»»

/-- The map block: the map in force and a later one, each as ALG with FANIN and S_M, then a held verdict as step, code, stop and equal members (DESIGN CHOICE, assumption 38). -/
def mapBlock (c : Ctx) : Bytes :=
  let one := fun (m : Nat × Nat × Nat) => leBytes 8 (m.2.1 + at_ m.2.2 54) ++ leBytes 8 m.1
  let cur := (c.maps.find? (fun m => m.1 ≤ c.step)).getD (0, 0, 0)
  let later := (c.maps.find? (fun m => c.step < m.1)).getD (0, 0, 0)
  let held := match c.toll with
    | some t => (match t.verdict with | some (code, stop, eq) => leBytes 8 t.step ++ leBytes 1 code ++ leBytes 1 (b2n stop) ++ leBytes 1 1 ++ leBytes 1 0 ++ leBytes 4 eq | none => [])
    | none => []
  padTo 4096 (one cur ++ one later ++ held)

/-- The image header; IMG_CRC as given. -/
def imgHeader (s : State) (k : Nat) (c : Ctx) (crc : Nat) : Bytes :=
  let flags := 1 + 2 * b2n (gang c) + 4 * b2n c.lc + 8 * b2n c.inLedger
  let diemap := (List.range c.prog.plan.dies).foldl (fun a vd => a + at_ (dieOf (pcoreOf c (vd * c.prog.plan.cpd * c.prog.plan.vpc))) vd) 0
  leBytes 4 0x53374E46 ++ leBytes 2 1 ++ leBytes 2 flags ++ leBytes 8 (imageLen c) ++ padTo 48 c.prog.hash ++ leBytes 8 (rd s rArv) ++ leBytes 8 c.prog.coverId
    ++ padTo 16 c.seed ++ leBytes 8 c.gen ++ leBytes 8 c.step ++ leBytes 8 c.stepsLeft ++ leBytes 4 c.frame ++ leBytes 1 c.prog.plan.idx
    ++ leBytes 1 (ptnK s (k / 16)) ++ leBytes 1 diemap ++ leBytes 1 0 ++ leBytes 4 s.prof.node ++ leBytes 4 0 ++ leBytes 8 c.jobkey ++ leBytes 16 (unitMapOf s)
    ++ leBytes 8 c.codeOff ++ leBytes 8 c.hbmBase ++ leBytes 4 c.hbmMib ++ List.replicate 68 0 ++ leBytes 8 crc

/-! ### Moving ranges -/

/-- Moves n bytes with their poison from src to dst; both and n are multiples of 64 and the ranges do not meet. -/
def devMove (s : State) (src dst n : Nat) : State :=
  let cs := memCells s.mem src n
  let us := s.poison.filter (fun u => decide (src ≤ 64 * u) && decide (64 * u < src + n))
  let s := devZero s dst n
  { s with mem := memPutCells s.mem src dst cs, poison := us.foldl (fun t u => sput t (u - src / 64 + dst / 64)) s.poison }

/-- CRC-64 over n bytes of memory from address a, going on from c: the listed cells with the zero bytes between them (16 R411; 13 R331 for the advance). -/
def memCrc (m : List Host.Cell) (c a n : Nat) : Nat :=
  let r := (memCells m a n).foldl (fun (x : Nat × Nat) e => (crc64Byte (crc64Zeros x.1 (e.1 - x.2)) e.2, e.1 + 1)) (c, a)
  crc64Zeros r.1 (a + n - r.2)

/-- CRC-64 of the whole image, IMG_CRC taken as zero. -/
def imageCrc (s : State) (c : Ctx) : Nat :=
  let m := memClear s.mem (partBase c 0 + 0xF8) 8
  c.areas.foldl (fun x a => memCrc m x a.1 a.2) 0

/-! ### Writing an image -/

/-- Resident slots of a vcore in its cluster's slice, and bytes. -/
def wayRange (c : Ctx) (v : Nat) : Nat × Nat := (slotAddr c v 0, 16384 * (wayOf c v).nRes)

/-- Writes the block of vcore v. -/
def writeVcore (c : Ctx) (s : State) (e : Nat × Vcore) : State :=
  let a := vcoreAddr c e.1
  let w := wayRange c e.1
  let s := devWrite s a (ctlBytes c e.1 e.2)
  let s := devMove s (spBase (pcoreOf c e.1)) (a + 4096) 3145728
  let s := devMove s w.1 (a + 4096 + 3145728) w.2
  devWrite s (a + 4096 + 3145728 + w.2) (tagBytes c e.1 e.2)

/-- The virtual clusters of a context, as the package clusters that hold them. -/
def virtClusters (c : Ctx) : List Nat := (List.range c.prog.plan.dies).flatMap (dieClusters c)
/-- A set of clusters as a mask over the virtual clusters, and back. -/
def clusterMask (c : Ctx) (l : List Nat) : Nat := (List.range (virtClusters c).length).foldl (fun m i => if l.contains ((virtClusters c).getD i 0) then m + 2 ^ i else m) 0
def maskClusters (c : Ctx) (m : Nat) : List Nat := (setBitsOf 12 m).filterMap (fun i => (virtClusters c)[i]?)

/-- The tally store lines of a cluster that reservations cover, in their order in the image. -/
def coveredLines (c : Ctx) (cl : Nat) : List Nat :=
  (List.range 16384).filter (fun i => c.prog.tallies.any (fun d => sumHere d cl && decide (tBase d cl ≤ i) && decide (i < tBase d cl + tLines d cl)))

/-- The state record of a live sum: TAG, stage, count of the exponent round, step, the clusters whose bytes and whose integers have come, staged blocks, and run cycles since its last arrival and to its due cycle (DESIGN CHOICE, assumption 38). -/
def sumRecord (s : State) (c : Ctx) (tag : Nat) (x : TSum) : Bytes :=
  padTo 64 (leBytes 2 tag ++ leBytes 1 x.stage ++ leBytes 1 0 ++ leBytes 4 x.cnt ++ leBytes 8 x.inst ++ leBytes 2 (clusterMask c x.expFrom) ++ leBytes 2 (clusterMask c x.intFrom)
    ++ leBytes 4 (stagedOf x) ++ leBytes 8 (s.run - x.lastAt) ++ leBytes 8 (s.run - x.stageAt) ++ leBytes 8 (match x.due with | some u => u - s.run + 1 | none => 0))

/-- A staged addend block in its 17 lines: FP32, then POISON and NZ bits (05 R131, R122). -/
def stagedLines (l : List TElem) : Bytes :=
  let bit8 := fun (f : TElem → Bool) => (List.range 32).map (fun j => byte ((List.range 8).foldl (fun a i => a + 2 ^ i * b2n (f (l.getD (8 * j + i) (0x80000000, false)))) 0))
  (List.range 256).flatMap (fun i => leBytes 4 (l.getD i (0, false)).1) ++ bit8 (·.2) ++ bit8 (fun e => e.1 ≠ 0x80000000)
/-- The block of elements that 17 lines hold. -/
def unstage (b : Bytes) : List TElem := (List.range 256).map (fun i => (fieldB b (4 * i) 4, bit (fieldB b (1024 + i / 8) 1) (i % 8)))

/-- The lines of a sum: its staged addend blocks, block by block in order of arrival, then from stage 4 its accumulator blocks (05 R131), and behind them in the reservation, as far as it goes, what the sum needs beside: the exponent bytes, combined or final, and in stage 1 how many addends each block has staged (DESIGN CHOICE, assumption 38). -/
def sumBytes (d : TallyDesc) (x : TSum) : Bytes :=
  let n := tBlocks d
  x.blks.flatMap (fun e => e.2.staged.flatMap stagedLines)
    ++ (if x.stage ≥ 4 then (List.range n).flatMap (fun j => padTo (64 * accLines d) (intData (tT32 d) (tgetD x.blks j {}))) else [])
    ++ (List.range n).map (fun j => byte (tgetD (if x.stage < 3 then x.comb else x.fexp) j 0))
    ++ (if x.stage = 1 then (List.range n).flatMap (fun j => leBytes 4 (tgetD x.blks j {}).staged.length) else [])

/-- The live sums of a cluster, in TAG order. -/
def liveTags (c : Ctx) (cl : Nat) : Tbl TSum := (c.sums.filter (fun e => e.1 / 65536 = cl)).map (fun e => (e.1 % 65536, e.2))

/-- Where the lines of a sum stand among those of the block laid out for a cluster. -/
def sumLine (c : Ctx) (cl : Nat) (d : TallyDesc) : Nat := (coveredLines c cl).idxOf (tBase d cl)

/-- The bytes of the block laid out for cluster `at_` that takes what cluster cl holds: a record for each live sum, then the lines. -/
def clusterImage (s : State) (c : Ctx) (cl at_ : Nat) : Bytes :=
  let n := liveSums c at_
  let recs := padTo (64 * n.1) (((liveTags c cl).flatMap (fun e => sumRecord s c e.1 e.2)).take (64 * n.1))
  recs ++ (liveTags c cl).foldl (fun b e => match tDesc c e.1 with
    | some d => spliceB b (64 * sumLine c at_ d) ((sumBytes d e.2).take (64 * tLines d at_))
    | none => b) (List.replicate (64 * n.2) 0)

/-- A list of numbers in ascending order as runs: first and length. -/
def runsOf (l : List Nat) : List (Nat × Nat) :=
  (l.foldl (fun (r : List (Nat × Nat)) x => match r with | (a, n) :: t => if a + n = x then (a, n + 1) :: t else (x, 1) :: r | [] => [(x, 1)]) []).reverse

/-- The open-instance records of an instance of a sum across devices: for each set of blocks — whose bytes and whose integers have come from a member, which blocks have gone on, which are final — a kind of 1, the set's number, TAG, the member's rank, and up to seven runs of blocks (14 R355; DESIGN CHOICE, assumption 38). -/
def instRecords (tag : Nat) (x : TSum) : List Bytes :=
  let one := fun (ph rank : Nat) (l : List Nat) => ((List.range (((runsOf l).length + 6) / 7)).map (fun j => ((runsOf l).drop (7 * j)).take 7)).map (fun r =>
    padTo 64 (leBytes 1 1 ++ leBytes 1 ph ++ leBytes 2 tag ++ leBytes 4 rank ++ r.flatMap (fun e => leBytes 4 e.1 ++ leBytes 4 e.2)))
  let byRank := fun (ph : Nat) (l : List Nat) => ((l.map (· / 65536)).foldl sput []).flatMap (fun r =>
    one ph r (((l.filter (fun y => y / 65536 = r)).map (· % 65536)).foldl sput []))
  byRank 0 x.kidsExp ++ byRank 1 x.kidsInt ++ one 2 0 (x.up.foldl sput []) ++ one 3 0 (x.fin.foldl sput [])

/-- The open-instance records of a context: its sums across devices. An AGATHER or PERMUTE is not open at a stow point, since its entry keeps its frame (09 R230, 16 R408). -/
def instBytes (c : Ctx) : Bytes :=
  ((c.sums.flatMap (fun e => match tDesc c (e.1 % 65536) with
    | some d => if d.scope = 3 && e.1 / 65536 = ownerCluster d then instRecords d.tag e.2 else []
    | none => [])).take 1024).flatten

/-- A sum with the sets that open-instance records give. -/
def withRecords (tag : Nat) (b : Bytes) (x : TSum) : TSum :=
  (chunksB 64 1024 b).foldl (fun x r =>
    if fieldB r 0 1 ≠ 1 || fieldB r 2 2 ≠ tag then x
    else
      let l := (List.range 7).flatMap (fun i => rangeFrom (fieldB r (8 + 8 * i) 4) (min 65536 (fieldB r (12 + 8 * i) 4)))
      let m := l.map (fun y => fieldB r 4 4 * 65536 + y)
      match fieldB r 1 1 with
      | 0 => { x with kidsExp := x.kidsExp ++ m }
      | 1 => { x with kidsInt := x.kidsInt ++ m }
      | 2 => { x with up := x.up ++ l }
      | _ => { x with fin := x.fin ++ l }) x

/-- Writes the cluster blocks. -/
def writeClusters (c : Ctx) (s : State) (vd : Nat) : State :=
  (List.range (dieClusters c vd).length).foldl (fun s i => devWrite s (clusterAddr c vd i) (clusterImage s c ((dieClusters c vd).getD i 0) ((imgClusters c vd).getD i 0))) s

/-- Writes the messages of the early-arrival buffer, one behind the other, with their poison; at most 2 MiB. -/
def writeEarly (s : State) (a : Nat) (l : List (Nat × Nat × CteMsg)) : State :=
  (l.foldl (fun (r : State × Nat) e =>
    let m := e.2.2
    let t := landData r.1 r.2 (m.pmask * 2) (earlyMsg e.2)
    (if m.torn then devTaint t (r.2 + 64) m.data.length else t, r.2 + 64 + roundUp m.data.length 64)) (s, a)).1

/-- Writes the whole image of a context, its header last (16 R410, R411). -/
def writeImage (s : State) (k : Nat) (c : Ctx) : State :=
  let s := c.areas.foldl (fun s a => devZero s a.1 a.2) s
  let s := devWrite s (ctxBlock c) ((List.range 64).flatMap (fun b => leBytes 8 (if (planBells c).contains b then belStateOf s b else 0)) ++ recordSoFar s k c)
  let s := devWrite s (streamBlock c) ((List.range c.prog.plan.streams).flatMap (fun n =>
    leBytes 2 (match psnStream s (k / 16) (k % 16) n with | some e => e.1 | none => 0xFFFF)))
  let s := if gang c then writeEarly (devWrite (devWrite s (cteBlock c) (instBytes c)) (cteBlock c + 65536) (mapBlock c)) (cteBlock c + 65536 + 4096) c.early else s
  let s := c.vc.foldl (writeVcore c) s
  let s := (List.range c.prog.plan.dies).foldl (writeClusters c) s
  let s := devWrite s (partBase c 0) (imgHeader s k c 0)
  devWrite s (partBase c 0) (imgHeader s k c (imageCrc s c))

/-! ### Reading an image back -/

/-- A header field of the image of a context in device memory. -/
def imgFld (s : State) (c : Ctx) (off len : Nat) : Nat := leNat (devRead s (partBase c 0 + off) len)

/-- The first bad field of an image header (16 R414 step 1); `crc` is the CRC-64 of the image. -/
def imgBad (h : Bytes) (crc : Nat) : Option Nat :=
  firstOff [(fieldB h 0 4 ≠ 0x53374E46, 0), (fieldB h 4 2 ≠ 1, 4), (!bit (fieldB h 6 2) 0 || decide (fieldB h 6 2 > 15), 6), (fieldB h 0xF8 8 ≠ crc, 0xF8)]

/-- Writes the data of vcore v back into its scratchpad and slots. -/
def readVcore (c : Ctx) (s : State) (v : Nat) : State :=
  let a := vcoreAddr c v
  let w := wayRange c v
  devMove (devMove s (a + 4096) (spBase (pcoreOf c v)) 3145728) (a + 4096 + 3145728) w.1 w.2

/-- A sum with the elements poisoned that the poisoned ones of its lines held; a line of POISON bits or of a code plane poisons every element that it says something of (05 R122, R131, 16 R416). -/
def taintSum (d : TallyDesc) (bad : Nat → Bool) (x : TSum) : TSum :=
  let n := 17 * stagedOf x
  let w := if tT32 d then 4 else 8
  let stage := fun (b : Nat) (l : List TElem) => (List.range l.length).map (fun q => let y := l.getD q (0, false); (y.1, y.2 || bad (b + q / 16) || bad (b + 16)))
  let code := fun (b : Nat) (l : List Nat) => (List.range l.length).map (fun q => l.getD q 0 ||| (if bad (b + q * w / 64) || bad (b + 4 * w + q / 128) then 4 else 0))
  { x with blks := (x.blks.foldl (fun (r : Tbl TBlk × Nat) e =>
      (r.1 ++ [(e.1, { e.2 with staged := (List.range e.2.staged.length).map (fun j => stage (17 * (r.2 + j)) (e.2.staged.getD j [])), codes := code (n + accLines d * e.1) e.2.codes })],
       r.2 + e.2.staged.length)) ([], 0)).1 }

/-- The sums of a context, with the poison that their image lines came back with (16 R416; assumption 38). -/
def taintSums (s : State) (c : Ctx) : Ctx :=
  let place := (List.range c.prog.plan.dies).flatMap (fun vd => (List.range (dieClusters c vd).length).map (fun i =>
    ((dieClusters c vd).getD i 0, (imgClusters c vd).getD i 0, clusterAddr c vd i)))
  { c with sums := tmap c.sums (fun n x => match place.find? (fun e => e.1 = n / 65536), tDesc c (n % 65536) with
      | some (_, at_, a), some d => taintSum d (fun j => devPoison s (a + 64 * (liveSums c at_).1 + 64 * (sumLine c at_ d + j)) 64) x
      | _, _ => x) }

/-! ### Importing an image (16 R417, R418) -/

/-- A vcore from its control block and tags; the resident slots that have been filled have owners (08 R189). -/
def parseVcore (stream nTag nRes : Nat) (b tags : Bytes) : Vcore :=
  let tbl := fun (n off w : Nat) => (List.range n).map (fun i => (i, fieldB b (off + w * i) w))
  { stream := stream, cia := fieldB b 0 4, status := fieldB b 4 4 % 2 ^ 20, accum := tbl 8 8 1, sense := fieldB b 0x10 8
    ws := { nextSidx := fieldB b 0x18 4, nextDord := fieldB b 0x1C 4, owner := (tbl 256 0xA00 3).take (min nRes (fieldB b 0x1C 4))
            tags := ((List.range nTag).filter (fun i => decide (i < fieldB b 0x18 4))).map (fun i =>
              (i, ⟨fieldB tags (16 * i) 4, fieldB tags (16 * i + 4) 4, fieldB tags (16 * i + 11) 1, fieldB tags (16 * i + 12) 4⟩)) }
    chime := tbl 48 0x20 2, land := tbl 48 0x80 2
    dig := (List.range 4).map (fun i => (i, { val := fieldB b (0xE0 + 24 * i) 8, fed := fieldB b (0xE8 + 24 * i) 8, endLen := fieldB b (0xF0 + 24 * i) 8 }))
    slots := (List.range 64).map (fun j => (j, (BitVec.ofNat 128 (fieldB b (0x200 + 32 * j) 16), BitVec.ofNat 128 (fieldB b (0x210 + 32 * j) 16)))) }

/-- The step record of an image. -/
def parseRec (b : Bytes) : Option LRec :=
  if fieldB b 6 2 = 0 then none
  else
    let nl := fieldB b 192 4
    let nv := fieldB b 196 4
    some { step := fieldB b 16 8, genBase := fieldB b 96 8, beatFirst := fieldB b 104 8, k := fieldB b 112 1, stretches := fieldB b 124 4
           holds := (List.range 8).map (fun i => (i, fieldB b (128 + 4 * i) 4)), held := fieldB b 160 8, run := fieldB b 168 8, flags := fieldB b 8 4
           inDig := fieldB b 176 8, lossDig := fieldB b 184 8
           layers := (List.range nl).map (fun i => let o := 256 + 32 * i; ⟨fieldB b o 4, fieldB b (o + 4) 2, fieldB b (o + 6) 2, fieldB b (o + 8) 8, fieldB b (o + 16) 8, fieldB b (o + 24) 8⟩)
           vars := (List.range nv).map (fun i => let o := 256 + 32 * (nl + i); ⟨fieldB b o 1, fieldB b (o + 1) 1, fieldB b (o + 2) 2, fieldB b (o + 4) 4, fieldB b (o + 8) 4, fieldB b (o + 16) 4, fieldB b (o + 24) 8⟩) }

««

#### AIM OF THE TASK
Reproduce word for word the lines of the records above, beginning at the first and ending with the line where "let cur := (c.maps.find?" appears, and nothing past it.

#### YOUR RESPONSE
/-- The map block: the map in force and a later one, each as ALG with FANIN and S_M, then a held verdict as step, code, stop and equal members (DESIGN CHOICE, assumption 38). -/
def mapBlock (c : Ctx) : Bytes :=
  let one := fun (m : Nat × Nat × Nat) => leBytes 8 (m.2.1 + at_ m.2.2 54) ++ leBytes 8 m.1
  let cur := (c.maps.find? (fun m => m.1 ≤ c.step)).getD (0, 0, 0)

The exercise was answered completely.